India: Bloody police killings of civil protestors against Vedanta’s copper operations

Published by MAC on 2018-05-23

Further deaths are now reported

Late news: death toll officially stands at 13

The Tuticorin death toll, reported yesterday on MAC, seems to have been officially recorded as “at least” 11 people, though other reports claim the figure stands at 17, and is likely to rise further.

Importantly, the Madras High Court on 22nd May ordered that expansion of Vedanta’s operations at the offending plant, be immediately halted – it was this demand that triggered initial protests at the smelter site, three months ago.

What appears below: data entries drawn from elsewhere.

-- ==== Sys2Proof/Machine/FaultOps.lean ====
section
/-!
DEFINITION. The fault queue (R246), and what members and the coordinator of a multi-package gang send (R67).
-/

namespace Sys2Proof.Machine

open Sys2Proof

/-- Records that the fault queue holds; FQTAIL and FQHEAD count on, and read modulo 16,384 (log entry 31). -/
def FaultRegs.count (r : FaultRegs) : Nat := (r.fqTail - r.fqHead).toNat
def State.fqFull (s : State) : Bool := 16384 ≤ s.faults.count

/-- Append a record: its bytes perform, FQTAIL advances, and the system cores wake. -/
def State.appendFault (s : State) (ws : List Word) : State :=
  let a := s.faults.fqBase.toNat + 64 * (s.faults.fqTail.toNat % 16384)
  let t : State := { s with mem := mwrite s.mem a (bytesOfWords ws), faults := { s.faults with fqTail := s.faults.fqTail + 1 } }
  t.wake 0

/-- Frame of core f, bank b (R245). -/
def State.frameAddr (s : State) (f : Nat) (b : BitVec 1) : Nat := s.faults.frameBase.toNat + (2 * f + b.toNat) * 256

/-- The record of a frame (Table 10-3). -/
def State.coreRecord (s : State) (f : Nat) (b : BitVec 1) : List Word :=
  let w := fun k => mword s.mem (s.frameAddr f b + 8 * k)
  [w 0, w 1, w 3, w 6, BitVec.ofNat 64 (b.toNat * 512 + f), s.tether, 0, 1]

/-- A parked bank appends its record, or keeps it pending while the queue is full (R246). -/
def State.appendRecord (s : State) (f : Nat) (b : BitVec 1) : State :=
  let k := s.bank f b
  if s.fqFull then s.setBank f b { k with record := true }
  else (s.setBank f b { k with record := false }).appendFault (s.coreRecord f b)

/-- FQHEAD := v: it advances by the distance to index v, if that many records are held (log entry 31); pending records
then find room, in the order of the cores. -/
def State.writeFqhead (s : State) (v : Word) : State :=
  let d := (v - s.faults.fqHead).toNat % 16384
  let s : State := if d ≤ s.faults.count then { s with faults := { s.faults with fqHead := s.faults.fqHead + BitVec.ofNat 64 d } } else s
  s.cores.foldl (fun s c => ([0, 1] : List (BitVec 1)).foldl (fun s b => if (s.bank c.1 b).record then s.appendRecord c.1 b else s) s) s

/-! ### Gang messages (R67, R68)

Kinds: 0 prepare, 1 prepared, 2 refused, 3 commit, 4 abort, 5 alive, 6 done. A message of the package to itself is
delivered through the agenda (log entry 35). -/

def State.sendGang (s : State) (dst kind : Nat) (gid : U16) (status replays preempts : U16) (t : Word) (lr : List Word) : State :=
  let m : Payload := .gang (BitVec.ofNat 4 kind) gid status replays preempts t lr
  if dst = s.pkgNo then { s with agenda := s.agenda ++ [.toSelf m] } else s.sendTo dst 9 m

/-- The membership of this package in a gang of a coordinator. -/
def State.member? (s : State) (src : BitVec 10) (gid : U16) : Option GangHere :=
  s.host.members.find? fun g => g.src == src && g.gid == gid
def State.dropMember (s : State) (src : BitVec 10) (gid : U16) : State :=
  { s with host := { s.host with members := s.host.members.filter fun g => !(g.src == src && g.gid == gid) } }
def State.mapMember (s : State) (src : BitVec 10) (gid : U16) (f : GangHere → GangHere) : State :=
  { s with host := { s.host with members := s.host.members.map fun g => if g.src == src && g.gid == gid then f g else g } }

/-! ### Ring ends (R451, R452) -/

/-- Entry k of the ring table of an image: slots, slot bytes and base. -/
def Task.ringEntry (t : Task) (k : Nat) : Option (Nat × Nat × Nat) :=
  if t.paramLen < 144 + 16 * k then none
  else
    let w := (mword t.param (128 + 16 * k)).toNat
    if bits w 63 48 = 0 then none else some (bits w 63 48, bits w 31 0, bits (mword t.param (136 + 16 * k)).toNat 31 0)

/-- The pipeline record of a stage, and its stage number. -/
def State.pipeOf (s : State) (t : Word) (k : Task) : Option (PipeInfo × Nat) :=
  match k.role with
  | .stage parent j => ((tfind (s.unit (tidUnit t)).tasks parent).bind fun p => p.pipe).map fun p => (p, j)
  | _ => none

/-- A fresh end of ring k of a task, if it declares one. -/
def State.ringEnd (s : State) (t : Word) (k : Task) (n : Nat) : Option RingEnd :=
  (k.ringEntry n).map fun e =>
    let p := s.pipeOf t k
    let prod := p.bind fun p => p.1.rings.find? fun r => r.prod == p.2 && r.pring == n
    let cons := p.bind fun p => p.1.rings.find? fun r => r.cons == p.2 && r.cring == n
    let kind : RingKind := if prod.isSome then .producer else if cons.isSome then .consumer else .loc
    let d := (prod.or cons).map fun r => (r.slots, r.size)
    let slots := (d.map fun x => x.1).getD e.1
    { task := t, k := n, kind, size := (d.map fun x => x.2).getD e.2.1, base := e.2.2, slots := List.replicate slots .free,
      pptr := 0, cptr := 0, heldP := [], heldC := [], outside := [], pend := [], puts := [], xfer := [] }

/-- The ring ends of a task's first step on a core. -/
def State.ringEnds (s : State) (t : Word) (k : Task) : List RingEnd := (List.range 8).filterMap (s.ringEnd t k)

end Sys2Proof.Machine
end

According to the Times of India, the police which opened fire on men, women and children, were following orders by the same court – a distinctly questionable allegation. Almost certainly, judges provided no justification for the extreme action taken by state forces.

The leader of the national opposition Congress party, Rahul Gandhi. has claimed this was “a brutal example of state-sponsored terrorism”.

Further condemnation has come From Amnesty, while solidarity demonstations were held in the Indian capital of Dehli.

As for Vedanta/Sterlite, it has issued a typically hypocritical self-exonerating statement expressing “sorrow at the loss of lives”, and appealing to the government “to ensure safety of employees, facilities and the surrounding communities”.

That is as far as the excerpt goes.